DATA FOR THIS TASK:
● ● ●
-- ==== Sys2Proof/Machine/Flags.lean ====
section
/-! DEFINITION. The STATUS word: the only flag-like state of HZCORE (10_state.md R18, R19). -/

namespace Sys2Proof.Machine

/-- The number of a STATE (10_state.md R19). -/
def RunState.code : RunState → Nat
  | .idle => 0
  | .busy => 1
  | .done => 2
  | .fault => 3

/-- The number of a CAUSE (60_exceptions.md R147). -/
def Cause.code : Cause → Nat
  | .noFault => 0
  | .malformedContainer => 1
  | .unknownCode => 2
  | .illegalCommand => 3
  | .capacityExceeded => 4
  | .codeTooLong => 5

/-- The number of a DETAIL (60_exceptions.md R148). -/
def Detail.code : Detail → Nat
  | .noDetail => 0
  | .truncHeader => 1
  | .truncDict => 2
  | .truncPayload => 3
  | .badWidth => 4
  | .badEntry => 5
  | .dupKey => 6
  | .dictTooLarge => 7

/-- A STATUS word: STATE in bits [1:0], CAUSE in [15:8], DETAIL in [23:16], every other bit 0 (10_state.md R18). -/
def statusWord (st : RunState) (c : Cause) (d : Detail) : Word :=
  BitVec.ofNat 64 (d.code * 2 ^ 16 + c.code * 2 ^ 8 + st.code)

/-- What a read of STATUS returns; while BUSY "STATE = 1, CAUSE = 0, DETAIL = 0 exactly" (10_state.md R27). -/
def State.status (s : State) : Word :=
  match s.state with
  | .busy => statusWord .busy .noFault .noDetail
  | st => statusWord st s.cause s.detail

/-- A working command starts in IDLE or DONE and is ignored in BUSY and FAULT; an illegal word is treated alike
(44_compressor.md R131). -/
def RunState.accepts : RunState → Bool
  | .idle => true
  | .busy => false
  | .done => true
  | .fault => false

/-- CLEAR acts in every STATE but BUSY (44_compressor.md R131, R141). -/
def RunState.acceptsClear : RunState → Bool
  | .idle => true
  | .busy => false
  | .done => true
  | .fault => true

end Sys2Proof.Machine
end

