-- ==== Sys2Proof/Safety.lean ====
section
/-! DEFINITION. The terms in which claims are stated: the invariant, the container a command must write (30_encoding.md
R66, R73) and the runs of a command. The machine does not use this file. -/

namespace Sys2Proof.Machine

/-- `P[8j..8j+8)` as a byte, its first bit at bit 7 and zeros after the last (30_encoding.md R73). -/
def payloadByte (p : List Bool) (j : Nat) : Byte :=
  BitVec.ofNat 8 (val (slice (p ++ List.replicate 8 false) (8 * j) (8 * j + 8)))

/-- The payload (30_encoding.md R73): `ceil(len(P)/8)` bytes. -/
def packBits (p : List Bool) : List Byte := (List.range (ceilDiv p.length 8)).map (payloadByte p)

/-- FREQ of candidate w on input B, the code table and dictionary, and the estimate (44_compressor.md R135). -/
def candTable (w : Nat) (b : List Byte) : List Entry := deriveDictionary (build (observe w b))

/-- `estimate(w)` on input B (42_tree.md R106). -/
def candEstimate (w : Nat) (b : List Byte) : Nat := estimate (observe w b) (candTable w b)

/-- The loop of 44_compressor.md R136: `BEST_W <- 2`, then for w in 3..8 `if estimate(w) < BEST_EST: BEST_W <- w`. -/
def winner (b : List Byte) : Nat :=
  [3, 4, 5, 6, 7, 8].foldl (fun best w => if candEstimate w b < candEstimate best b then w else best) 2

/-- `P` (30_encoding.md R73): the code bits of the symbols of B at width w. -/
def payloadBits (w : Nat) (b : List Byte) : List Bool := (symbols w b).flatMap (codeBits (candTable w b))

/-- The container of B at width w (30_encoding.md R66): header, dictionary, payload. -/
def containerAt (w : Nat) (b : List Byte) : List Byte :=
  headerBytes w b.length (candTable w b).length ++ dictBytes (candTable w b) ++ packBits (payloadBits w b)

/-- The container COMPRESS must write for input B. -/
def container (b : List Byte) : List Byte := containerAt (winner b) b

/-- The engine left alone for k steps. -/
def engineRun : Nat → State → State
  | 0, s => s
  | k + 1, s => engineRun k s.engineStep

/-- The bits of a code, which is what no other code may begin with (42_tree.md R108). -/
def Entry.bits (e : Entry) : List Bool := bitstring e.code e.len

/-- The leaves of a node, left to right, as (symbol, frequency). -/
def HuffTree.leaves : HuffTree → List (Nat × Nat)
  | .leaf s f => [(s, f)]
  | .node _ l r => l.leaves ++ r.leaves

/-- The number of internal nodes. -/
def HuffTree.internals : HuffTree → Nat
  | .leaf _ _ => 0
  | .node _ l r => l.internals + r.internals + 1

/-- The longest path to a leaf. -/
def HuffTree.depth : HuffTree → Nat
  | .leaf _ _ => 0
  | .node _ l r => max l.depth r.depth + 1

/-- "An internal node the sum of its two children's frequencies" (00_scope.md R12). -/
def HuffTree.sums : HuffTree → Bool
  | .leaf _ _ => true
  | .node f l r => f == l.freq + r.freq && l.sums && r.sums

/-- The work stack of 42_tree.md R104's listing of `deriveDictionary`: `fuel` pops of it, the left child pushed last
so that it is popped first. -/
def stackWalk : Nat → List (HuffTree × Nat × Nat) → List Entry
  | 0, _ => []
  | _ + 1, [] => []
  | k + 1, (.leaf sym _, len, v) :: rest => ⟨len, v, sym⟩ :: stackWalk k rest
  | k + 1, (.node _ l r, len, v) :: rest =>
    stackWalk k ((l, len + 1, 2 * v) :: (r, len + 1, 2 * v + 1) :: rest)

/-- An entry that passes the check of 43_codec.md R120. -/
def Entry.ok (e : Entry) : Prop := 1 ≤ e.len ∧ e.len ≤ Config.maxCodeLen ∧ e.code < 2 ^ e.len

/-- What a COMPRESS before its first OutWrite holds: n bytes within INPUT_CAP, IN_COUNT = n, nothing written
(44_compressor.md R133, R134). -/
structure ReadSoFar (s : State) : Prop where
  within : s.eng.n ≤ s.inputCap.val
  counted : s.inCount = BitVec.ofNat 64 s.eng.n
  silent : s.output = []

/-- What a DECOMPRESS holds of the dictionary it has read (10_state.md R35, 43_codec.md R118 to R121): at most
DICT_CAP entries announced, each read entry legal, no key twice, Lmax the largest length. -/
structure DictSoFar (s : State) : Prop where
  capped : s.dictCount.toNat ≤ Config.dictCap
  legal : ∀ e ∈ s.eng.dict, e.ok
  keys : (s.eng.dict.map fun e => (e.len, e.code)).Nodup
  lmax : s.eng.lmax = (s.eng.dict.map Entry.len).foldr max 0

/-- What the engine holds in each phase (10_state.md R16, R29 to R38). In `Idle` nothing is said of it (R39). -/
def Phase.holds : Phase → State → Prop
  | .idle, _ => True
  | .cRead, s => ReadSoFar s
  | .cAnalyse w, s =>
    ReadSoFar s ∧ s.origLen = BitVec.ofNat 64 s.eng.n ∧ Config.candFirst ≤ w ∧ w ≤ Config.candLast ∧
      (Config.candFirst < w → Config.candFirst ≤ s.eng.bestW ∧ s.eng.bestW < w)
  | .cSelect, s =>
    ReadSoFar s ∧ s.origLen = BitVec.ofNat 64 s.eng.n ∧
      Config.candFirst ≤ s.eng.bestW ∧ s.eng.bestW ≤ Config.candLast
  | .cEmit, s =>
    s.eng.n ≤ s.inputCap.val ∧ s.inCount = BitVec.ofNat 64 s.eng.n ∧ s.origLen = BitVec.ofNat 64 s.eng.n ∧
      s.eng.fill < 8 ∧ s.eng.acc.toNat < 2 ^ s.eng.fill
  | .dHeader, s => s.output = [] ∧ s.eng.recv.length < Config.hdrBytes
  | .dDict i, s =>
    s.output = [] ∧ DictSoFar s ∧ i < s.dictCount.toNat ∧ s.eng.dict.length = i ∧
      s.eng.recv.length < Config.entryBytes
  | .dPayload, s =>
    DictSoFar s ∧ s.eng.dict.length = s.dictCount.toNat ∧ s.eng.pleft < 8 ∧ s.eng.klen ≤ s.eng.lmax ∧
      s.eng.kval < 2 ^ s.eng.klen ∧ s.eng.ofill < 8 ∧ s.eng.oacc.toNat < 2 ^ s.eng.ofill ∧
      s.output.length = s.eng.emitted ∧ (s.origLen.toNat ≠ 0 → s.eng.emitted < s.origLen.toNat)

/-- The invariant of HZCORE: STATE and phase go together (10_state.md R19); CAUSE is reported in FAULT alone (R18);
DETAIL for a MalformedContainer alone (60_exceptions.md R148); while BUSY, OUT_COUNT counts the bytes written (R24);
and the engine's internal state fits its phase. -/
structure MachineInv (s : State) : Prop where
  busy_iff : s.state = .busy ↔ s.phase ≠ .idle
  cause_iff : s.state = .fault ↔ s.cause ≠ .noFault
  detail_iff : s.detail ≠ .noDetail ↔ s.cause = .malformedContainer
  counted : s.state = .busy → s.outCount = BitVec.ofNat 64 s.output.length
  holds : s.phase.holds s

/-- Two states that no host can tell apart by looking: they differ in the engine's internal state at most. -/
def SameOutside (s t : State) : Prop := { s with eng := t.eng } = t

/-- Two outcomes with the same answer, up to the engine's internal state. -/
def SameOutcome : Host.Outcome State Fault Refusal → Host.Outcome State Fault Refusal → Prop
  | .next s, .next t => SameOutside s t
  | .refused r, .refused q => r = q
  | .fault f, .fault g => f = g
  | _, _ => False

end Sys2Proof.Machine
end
● ● ●
EXERCISE AIM: Go through the material above and output exactly the lines from the one containing "def State.status (s" through the one containing "BitVec.ofNat 8 (val".

REPLY TO THE TASK:
def State.status (s : State) : Word :=
  match s.state with
  | .busy => statusWord .busy .noFault .noDetail
  | st => statusWord st s.cause s.detail

/-- A working command starts in IDLE or DONE and is ignored in BUSY and FAULT; an illegal word is treated alike
(44_compressor.md R131). -/
def RunState.accepts : RunState → Bool
  | .idle => true
  | .busy => false
  | .done => true
  | .fault => false

/-- CLEAR acts in every STATE but BUSY (44_compressor.md R131, R141). -/
def RunState.acceptsClear : RunState → Bool
  | .idle => true
  | .busy => false
  | .done => true
  | .fault => true

end Sys2Proof.Machine
end

-- ==== Sys2Proof/Safety.lean ====
section
/-! DEFINITION. The terms in which claims are stated: the invariant, the container a command must write (30_encoding.md
R66, R73) and the runs of a command. The machine does not use this file. -/

namespace Sys2Proof.Machine

/-- `P[8j..8j+8)` as a byte, its first bit at bit 7 and zeros after the last (30_encoding.md R73). -/
def payloadByte (p : List Bool) (j : Nat) : Byte :=
  BitVec.ofNat 8 (val (slice (p ++ List.replicate 8 false) (8 * j) (8 * j + 8)))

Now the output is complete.